The correlations between TAB and the microclimate parameters are generally low and quite unevenly distributed in both height and orientation of the values. This is most evident in FC with the humidity parameter: for humidity measured over 120 h a significant correlation coefficient was determined but for the punctual measured humidity no correlation was found. Other studies also come to differing conclusions on correlations between microclimate parameters and air contaminants (Cormier et al., 1990, Hadina et al., 2009, Kim et al., 2005, Sowiak et al., 2012, Yao et al., 2010). The changes in the microclimate parameters may be too small to affect the concentration of TAB in these systems, which possess largely constant conditions throughout the year using automated air conditioning technology. However, we previously observed correlations with ammonia concentrations—which is possibly due to its increased volatility—but not with dust concentrations (Lühken et al., 2019). For this reason, we have doubts as to whether there is a corresponding correlation for TAB with microclimate parameters in climate-regulated farrowing houses or whether these simply fail to represent the decisive variables for microbiological air contamination.

Conclusions

No significant differences in microbiological air quality between the analyzed housing systems for sows were found. Concerns may be raised that the lack of functional areas, the husbandry in groups, or increased activity of the animals could lead to poorer air quality. A conversion of the husbandry systems to free-farrowing must not necessarily be accompanied by an increase in airborne germ contamination. From an animal hygiene perspective, free-farrowing systems can replace conventional pens with crates without the need for special adaptation of existing ventilation systems or hygiene routines.

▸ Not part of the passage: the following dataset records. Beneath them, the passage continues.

-- ==== Sys2Proof/Machine/DmaState.lean ====
section
/-!
DEFINITION. The state of the DMA engines and their channels beyond their registers (chapter Tearell Rings,
Doorbells and DMA), and the job blocks that they hand to the table block, the kilns, the glaze and the PKE units.
-/

namespace Sys2Proof.Machine

/-- What a DMA read is for. -/
inductive ReadFor where
  /-- `n` descriptors from index `i`. -/
  | desc (i n : Nat)
  /-- Bytes of a TX frame, for the descriptor `i` from byte `off` of it. -/
  | tx (i off : Nat)
  /-- Bytes of a COPY, from byte `off` of descriptor `i`, to the target `dst`. -/
  | copy (i off dst : Nat)
  /-- The block of descriptor `i`, from byte `off` of it. -/
  | block (i off : Nat)
  /-- Bytes of input `part` of the glaze or public-key job of descriptor `i` (R357). -/
  | job (i part : Nat)
  /-- A translation of a host page (R318, R334). -/
  | ats (page : Nat)
  deriving DecidableEq, Repr

/-- An outstanding read. -/
structure Read where
  tag : Nat
  chan : Nat
  /-- The firing number it carries, and the saggar whose number that is under TAG_SAGGAR (R353). -/
  firing : Nat
  sag : Option Nat
  addr : Nat
  len : Nat
  what : ReadFor
  issued : Nat
  /-- Pieces returned by the host and not yet used, oldest first; bytes returned in all, discarded ones included; bytes used. -/
  pieces : List (List Byte)
  got : Nat
  used : Nat
  /-- Its channel has been reset since: what still matches is written where it belongs, and means nothing more to the channel
  (R40, R359). -/
  orphan : Bool
  deriving DecidableEq, Repr

/-- What a started job reads through its channel's engine (R352, R357): the ranges still to be asked for, as (input, address,
bytes), and the bytes that have come, in order. -/
structure Feed where
  idx : Nat
  need : List (Nat × Nat × Nat)
  got : List (Nat × List Byte)
  /-- Input 2 is an HSS signature, whose length shows as it is read: its address, and how many bytes of it are asked for (R289). -/
  sig : Option (Nat × Nat)
  deriving DecidableEq, Repr

/-- A cached translation of a host page of a function (R318, R334): the page it stands for, and the rights it gives. -/
structure Atc where
  link : Nat
  func : Nat
  page : Nat
  dest : Nat
  rd : Bool
  wr : Bool
  deriving DecidableEq, Repr

/-- What a completion carries (R346), but for PHASE, INDEX and TAG. -/
structure Comp where
  eop : Bool
  status : Nat
  cmd : Nat
  bytes : Nat
  /-- Word 1 above TAG. -/
  hi : Nat
  deriving DecidableEq, Repr

/-- A descriptor that the channel has taken and whose completion has not been posted. -/
structure Slot where
  idx : Nat
  desc : List Byte
  comp : Option Comp
  /-- An answer of the table block or of a kiln, decided while the engine issues nothing: its writes and its completion (R357). -/
  held : Option (List (Nat × List Byte) × Comp)
  deriving DecidableEq, Repr

/-- What a channel is in the middle of. -/
inductive Active where
  /-- A TX frame: its descriptors (index, descriptor), its number, bytes asked for and bytes in, from its first byte. -/
  | tx (descs : List (Nat × List Byte)) (frame : Nat) (asked inn : Nat)
  /-- A TX frame whose bytes are all in: waits for the inline queue and for admission. -/
  | txDone (descs : List (Nat × List Byte)) (frame : Nat)
  /-- A COPY: descriptor, bytes asked for and bytes written. -/
  | copy (i : Nat) (desc : List Byte) (asked written : Nat)
  /-- A COPY handed to the glaze dispatcher, not yet complete. -/
  | job (i : Nat) (desc : List Byte)
  /-- Descriptors of a frame of more than 16, for the queue that its first names, are refused up to its EOP (R342). -/
  | skip (queue : Nat)
  /-- An RX frame in delivery: number, bytes written of it, descriptors used and bytes written into the first buffer. -/
  | rx (frame : Nat) (done used off : Nat)
  deriving DecidableEq, Repr

/-- One channel. -/
structure Chan where
  /-- Prefetched descriptors from HEAD on, or from the first not yet taken (R339). -/
  pre : List (Nat × List Byte)
  active : Option Active
  /-- Posted RX buffers (R343). -/
  bufs : List (Nat × List Byte)
  /-- RX frames whose writes are not all acknowledged, with the index of their first descriptor, oldest first, and frames
  to deliver anew after a freeze (R328). -/
  sent : List (Nat × Nat)
  redo : List Nat
  slots : List Slot
  /-- The bytes of the block read for the descriptor in front, as far as they have returned, and how many are asked for. -/
  block : Option (Nat × List Byte)
  blockAsked : Nat
  /-- What its started jobs read. -/
  feeds : List Feed
  /-- Descriptors of which the host has refused a data write, so that they complete with ADDR_DENIED (R334). -/
  refused : List Nat
  /-- The arbiter has granted it the data write of its RX frame that comes next (R371). -/
  grant : Bool
  /-- The cycle of the previous interrupt message (R350). -/
  lastMsg : Option Nat
  /-- The saggar that ALLOT_CH gave the channel to (R367). -/
  allot : Option Nat
  /-- START has been accepted since the last reset. -/
  started : Bool
  /-- It has been started since package reset: its pause sources keep following their conditions (R359). -/
  known : Bool
  /-- A ring scan runs: descriptors beyond TAIL are taken as far as their ownership bits reach (R329, R381). -/
  scan : Bool
  deriving DecidableEq, Repr

def Chan.reset : Chan := ⟨[], none, [], [], [], [], none, 0, [], [], false, none, none, false, false, false⟩

/-- What the storage service has a job of its own for (R386). -/
inductive StoWork where
  /-- Block `i` of the command `cid` of submission queue `sq` (R394). -/
  | block (sq cid i : Nat)
  /-- A signature over the BODY of the seal of namespace entry `n`: by the ML-DSA-65 half of the key, or by the P-384 half
  (R408). -/
  | sign (n : Nat) (dsa : Bool)
  /-- What asked for it has ended. -/
  | gone
  deriving DecidableEq, Repr

/-- A job of the storage service: the saggar, what it is for, and the bytes that its unit reads. -/
structure StoJob where
  ctl : Nat
  what : StoWork
  data : List Byte
  deriving DecidableEq, Repr

/-- A block handed to a unit (R345). -/
structure Job where
  chan : Nat
  idx : Nat
  addr : Nat
  block : List Byte
  firing : Nat
  /-- The saggar that owns the channel, none for the manager. -/
  owner : Option Nat
  /-- The saggar whose firing number the job carries (R33, R353). -/
  tagSag : Option Nat
  handed : Nat
  /-- A job of the storage service: it names no address, and its answer goes to the service. -/
  sto : Option StoJob
  deriving DecidableEq, Repr

/-- One engine. -/
structure DmaEng where
  reads : List Read
  /-- The first cycle in which it can start another descriptor (R352). -/
  nextDesc : Nat
  arb : Arb
  /-- The channel served last within each saggar or for the manager (R371, R352). -/
  turn : Tab Nat
  /-- When it may next move bytes in and out, in fiftieths of a PIPE cycle: a byte takes 3 at 50 GB/s (R352). -/
  readAt : Nat
  writeAt : Nat
  /-- Its cached translations (R318). -/
  atc : List Atc
  deriving DecidableEq, Repr

def DmaEng.reset : DmaEng := ⟨[], 0, .reset, [], 0, 0, []⟩

/-- The DMA engines. -/
structure DmaState where
  engs : Tab DmaEng
  chans : Tab Chan
  nextTag : Nat
  /-- The host queues that enabled RX channels serve: (queue, global channel) (R343). -/
  rxServe : List (Nat × Nat)
  deriving DecidableEq, Repr

def DmaState.reset : DmaState := ⟨[], [], 0, []⟩

end Sys2Proof.Machine
end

Declaration of Competing interest

The authors declare no conflict of interest.

Table 1

Means of concentration of TAB, HS, molds, and yeasts according to day and system (MV1, SD2).

	TAB (log cfu/m3)		HS (log cfu/m3)		Molds (log cfu/m3)		Yeasts (log cfu/m3)
	MV	SD	MV	SD	MV	SD	MV	SD
Day 5
GH	4.52	±0.39	3.27	±1.38	2.94	±0.39	1.14	±1.58
LH	4.58	±0.33	3.32	±1.37	2.67	±1.15	1.53	±1.67
FC	4.32	±0.42	3.24	±1.36	3.01	±0.53	1.07	±1.51
Day 19
GH	5.02	±0.35	3.95	±0.53	1.97	±1.26	1.04	±1.48
LH	5.05	±0.42	3.92	±0.67	2.22	±1.38	1.47	±1.64
FC	5.01	±0.26	3.81	±1.59	2.42	±1.03	1.31	±1.46
Day 33
GH	5.18	±0.26	4.15	±0.28	2.51	±1.08	2.25	±0.96
LH	4.95	±0.25	4.09	±0.33	3.00	±0.36	1.66	±1.39
FC	5.18	±0.37	4.43	±0.41	2.90	±0.28	1.40	±1.57

MV: mean value.

SD: standard deviation. TAB = total airborne bacteria; HS = haemolytic streptococci; GH = group housing system; LH = single loose-housing system; FC = pens with farrowing crate; cfu = colony forming units.